聞言,桃夭剛剛直起的身子,又重重的跪坐了下去。房郎中要毒害扶蘇少爺,這怎麽可能?自己明明已經按照方子煎煮過多回,沒有哪次出過問題,可為何昨日下午——桃夭的眼睛驀然睜大了幾分,昨日下午不正是自己出府前往染坊的時候麽!怕天黑之前趕不回來,桃夭特意交代了別的小丫頭煎藥,難道是這裏出了問題?

“我從不曾毒害過扶蘇少爺,憑什麽要問心有愧?”提及扶蘇,房尉幽深的眸子顯得更為沉寂,暗湧之下隱隱攪動著的,都是散發著寒氣的怒意。他們竟敢又去動扶蘇?

房尉寬大袖口中的手,不由得攥緊了幾分。來之前他便想到了,昨晚染坊裏刺殺的失敗,絕不會是一個休止,相反,還很有可能是一個開端。從杜葉中箭之後的話裏,也不難推斷出,箭雨背後站著的人,就是杜管家,而他也一定知道了自己當年下毒之事已被曝光。一次刺殺不成,必有第二次——眼前的栽贓陷害便是最好的力證。

可是扶蘇是無辜的。房尉千算萬算,也還是讓扶蘇卷進了這場風波裏——那些人不敢動裴老爺,便去動扶蘇。可是扶蘇是無辜的。房尉聽見自己在心裏又重複一遍方才那句話,而“無辜”兩個字也讓他的心開始抽痛。不僅如此,他還聽見自己反悔了,哪怕他從不曾毒害過扶蘇,但他終究,對扶蘇問心有愧。

“我犯不著要跟你解釋那麽多!給我把房尉拖去後院!”杜管家手一揮,那些本停滯不前的小廝,又在此刻通通活了過來,“老爺吩咐了,看在你曾經救過人的份上,便手下留情,八十大板減成五十大板。房郎中,我勸你一句,還是莫要不惜福了,繼續狡辯惹怒了老爺,可就不是光打板子這麽簡單了!”

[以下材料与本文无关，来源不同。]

/-- The loss timer restarts, or stops when nothing is left unacknowledged (R413). -/
def restartTimer (pkg : Nat) (s : State) : State :=
  let p := peerOf s pkg
  setPeer pkg { p with timer := if unackedTo s pkg then some s.ctr.timeline else none } s

/-- Flits with their SEQ numbers from `seq` up. -/
def stampAll : BitVec 12 → List Flit → List Flit
  | _, [] => []
  | seq, f :: rest => stamp seq f :: stampAll (seq + 1) rest

/-- A port sends what it may: at most 64 of its flits are unacknowledged (R409). The other side acknowledges the last. -/
def pumpPort (k : Nat) (s : State) : State :=
  let p := portAt s k
  let n := if p.trained then 64 - p.unacked.length else 0
  let now := stampAll p.seq (p.sendOrder.take n)
  match now.getLast? with
  | none => s
  | some f =>
    let s1 := setPort k
      { p with queue := p.behind now, unacked := p.unacked ++ now, seq := p.seq + BitVec.ofNat 12 now.length } s
    postOwn (.flitAcknowledgement (BitVec.ofNat 12 (headerDst f.header)) (trailerSeq f.trailer))
      (now.foldl (fun t g => startTimer (headerDst g.header) t) s1)

/-- The port of a stream's next packet: a stream that has flits on another port waits for them (R407). -/
def streamPort (s : State) (header : Word) : Option Nat :=
  let busy := (List.range 32).find? fun k => (portAt s k).flits.any fun f => sameStream f.header header
  match busy, portFor s (headerDst header) with
  | none, k => k
  | some j, some k => if j = k then some k else none
  | some _, none => none

/-- Whether a flit of the packet still waits at its port. -/
def flitsQueued (s : State) (a : Arrival) : Bool :=
  s.fab.ports.toList.any fun p => p.waiting.any fun f => f.header == flitHeader a

/-- The flits of a packet go to its port. -/
def handFlits (a : Arrival) (ev : Instr) (k : Nat) (s : State) : State :=
  let n := flitCount ev a.answer
  let p := portAt s k
  let s1 := setPort k (p.enqueue (channelNo a.channel) (flitsOf (flitHeader a) n s.sched.free)) s
  pumpPort k { s1 with sched := { s1.sched with free := s1.sched.free + 8 * n } }

/-! ## Leaving the source (R408, R411) -/

/-- The first packets of a stream that may leave do: their port is at hand, and on channels 0 and 2 the packet 256 before
has been answered. A contribution waits at its entry, so that an answer to one of the other side never waits behind it
(assumption 80). -/
def leavePackets (pkg : Nat) (ch : Channel) : Nat → State → State
  | 0, s => s
  | n + 1, s =>
    let st := outStream s pkg ch
    match st.packets.find? fun q => !q.left with
    | none => s
    | some q =>
      if (ch = .request ∨ ch = .message) ∧ (st.packets.any fun r => r.via.rid == (q.via.rid + 65280) % 65536) then s
      else
        match streamPort s (flitHeader q.via) with
        | none => s
        | some k =>
          let packets := updateFirst (fun r => !r.left) (fun r => { r with left := true, sent := s.ctr.timeline }) st.packets
          leavePackets pkg ch n (handFlits q.via q.ev k (setOut pkg ch { st with packets := packets } s))

/-- Every stream tries again. -/
def leaveAll (s : State) : State :=
  s.fab.peers.foldl (fun t (pkg, _) =>
    [Channel.request, .answer, .message, .collective].foldl
      (fun u ch => leavePackets pkg ch (outStream u pkg ch).packets.length u) t) s

/-- A packet of this package has been answered: it leaves its stream, and what waited behind it may leave (R411). -/
def settle (pkg : Nat) (ch : Channel) (rid : Nat) (s : State) : State :=
  let st := outStream s pkg ch
  let st' := { st with packets := st.packets.filter fun q => q.via.rid != rid }
  leavePackets pkg ch st'.packets.length (setOut pkg ch st' s)

/-- A packet of this package: it takes its stream's next RID, and its step waits for it to arrive. -/
def postOut (pkg : Nat) (ch : Channel) (kind : Nat) (pid : Pid) (ev : Instr) (answers : Option (Channel × Nat))
    (answer : Option PacketAnswer) (s : State) : State :=
  let st := outStream s pkg ch
  let a : Arrival :=
    { src := s.ras.pkg, dst := BitVec.ofNat 12 pkg, channel := ch, rid := st.next, kind := BitVec.ofNat 6 kind
      pid := pid, flits := [], answers := answers, answer := answer }
  let st' := { st with
    next := nextRid st.next, packets := st.packets ++ [{ via := a, ev := ev, left := false, sent := s.ctr.timeline }] }
  leavePackets pkg ch st'.packets.length
    (enter { ev := ev, via := some a, place := placeOf s pkg } (setOut pkg ch st' s))

/-- A packet of another package for this one, under the next RID of its stream. -/
def postIn (pkg : Nat) (ch : Channel) (kind : Nat) (pid : Pid) (ev : Instr) (answers : Option (Channel × Nat))
    (answer : Option PacketAnswer) (s : State) : State :=
  let st := innStream s pkg ch
  let a : Arrival :=
    { src := BitVec.ofNat 12 pkg, dst := s.ras.pkg, channel := ch, rid := st.next, kind := BitVec.ofNat 6 kind
      pid := pid, flits := [], answers := answers, answer := answer }
  enter { ev := ev, via := some a, place := none } (setInn pkg ch { st with next := nextRid st.next } s)

/-- A packet of one package for another, this package being one of the two; one for a lost peer is discarded. -/
def postBetween (src dst : Nat) (ch : Channel) (kind : Nat) (pid : Pid) (ev : Instr) (answers : Option (Channel × Nat))
    (answer : Option PacketAnswer) (s : State) : State :=
  if src = s.ras.pkg.toNat then
    if reachable s dst then postOut dst ch kind pid ev answers answer s else s
  else if dst = s.ras.pkg.toNat then postIn src ch kind pid ev answers answer s
  else s

/-! ## Signals and answers -/

/-- A direct signal to one actor about itself (R385): FROM and ORIGIN are its own name. -/
def signalSelf (name : Word) (reason : BitVec 8) (detail : Word) (s : State) : State :=
  post (.directSignal
    { dst := name, frm := name, origin := name, reason := reason, detail := detail, mon := false, cascade := false }) s

/-- A collective entry fails (R375): its owner is told, or the entry's cluster logs it when it has none (R477); another
cluster than this one keeps its own log. -/
def failColl (cl : Nat) (pid : Pid) (colid : BitVec 32) (d : Detail) (s : State) : State :=
  match s.colls.find? (fun c => c.cluster == cl && c.pid == pid && c.colid == colid) with
  | none => s
  | some c =>
    if c.st = .waiting ∨ c.st = .active then
      let s1 := { s with colls := updateFirst (fun c => c.cluster == cl && c.pid == pid && c.colid == colid)
                                    (fun c => { c with
                                      st := .failed, dests := if c.st = .waiting then [] else c.dests }) s.colls }
      if c.owner = 0 then (if cl = ownCluster s then logCluster 8 3 d.toNat colid.toNat s1 else s1)
      else signalSelf c.owner 0x0B (place colid.toNat 32 ||| place 15 20 ||| place d.toNat 0) s1
    else s

/-- An arm that ends without firing stops counting against its core's 16 (R260); a host arm slot reads refused (R275,
assumption 27). -/
def armEnds (armFor : ReplyTo) (s : State) : State :=
  match armFor with
  | .arm core => { s with ctr := { s.ctr with arms := Tab.put s.ctr.arms core (Tab.getD s.ctr.arms core 0 - 1) } }
  | .hostArm slot =>
    match Tab.find? s.ctr.hostArms slot with
    | some a => { s with ctr := { s.ctr with hostArms := Tab.put s.ctr.hostArms slot { a with state := 3 } } }
    | none => s
  | .none | .job _ _ | .hart | .transfer _ | .collective _ _ _ | .host _ | .drain _ | .over _ _ => s

/-- Whether an answer's end is an arm's. -/
def isArmEnd : ReplyTo → Bool
  | .arm _ | .hostArm _ => true
  | .none | .job _ _ | .hart | .transfer _ | .collective _ _ _ | .host _ | .drain _ | .over _ _ => false

/-- The end that a request's answer reaches at its source. -/
def replyBase : ReplyTo → ReplyTo
  | .over _ inner => inner
  | r => r

/-- Who waits for an answer: the package, and the end there. -/
def replyKey (s : State) : ReplyTo → Nat × ReplyTo
  | .over o inner => (o.src.toNat, inner)
  | r => (s.ras.pkg.toNat, r)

“管家,管家……”桃夭應聲哭了出來,她仍舊跪著,爬到了杜管家的腳邊,“我求求您,求求您別這麽對房郎中。五十大板下去,人不死也得殘呀!他是好人呀……老爺呢?我要見老爺!我有事情要跟他講,他聽我講完之後就不會再懷疑房郎中了。”

“桃夭!”杜管家眉頭一豎,口氣十分不耐,“怎麽事到如今你還幫著一個外人?”言罷,他也不再理會桃夭的哭求。他有更重要的事情要去感受——眼看那些粗麻的長繩已經綁住了房尉,眼看等會就能以家丁失手之借口將房尉活活打死,眼看這世上知道當年秘密的人又無聲的消失了一個,眼看——但僅僅隻是眼看。

“你們這裏,真的好吵啊。”

是一道非常清亮的男聲,生生地在一片狼藉和吵鬧的院子中撕開了一個口子。杜管家不由自主的朝門外望去,沒聽錯的話,那聲音是從大門外傳來的。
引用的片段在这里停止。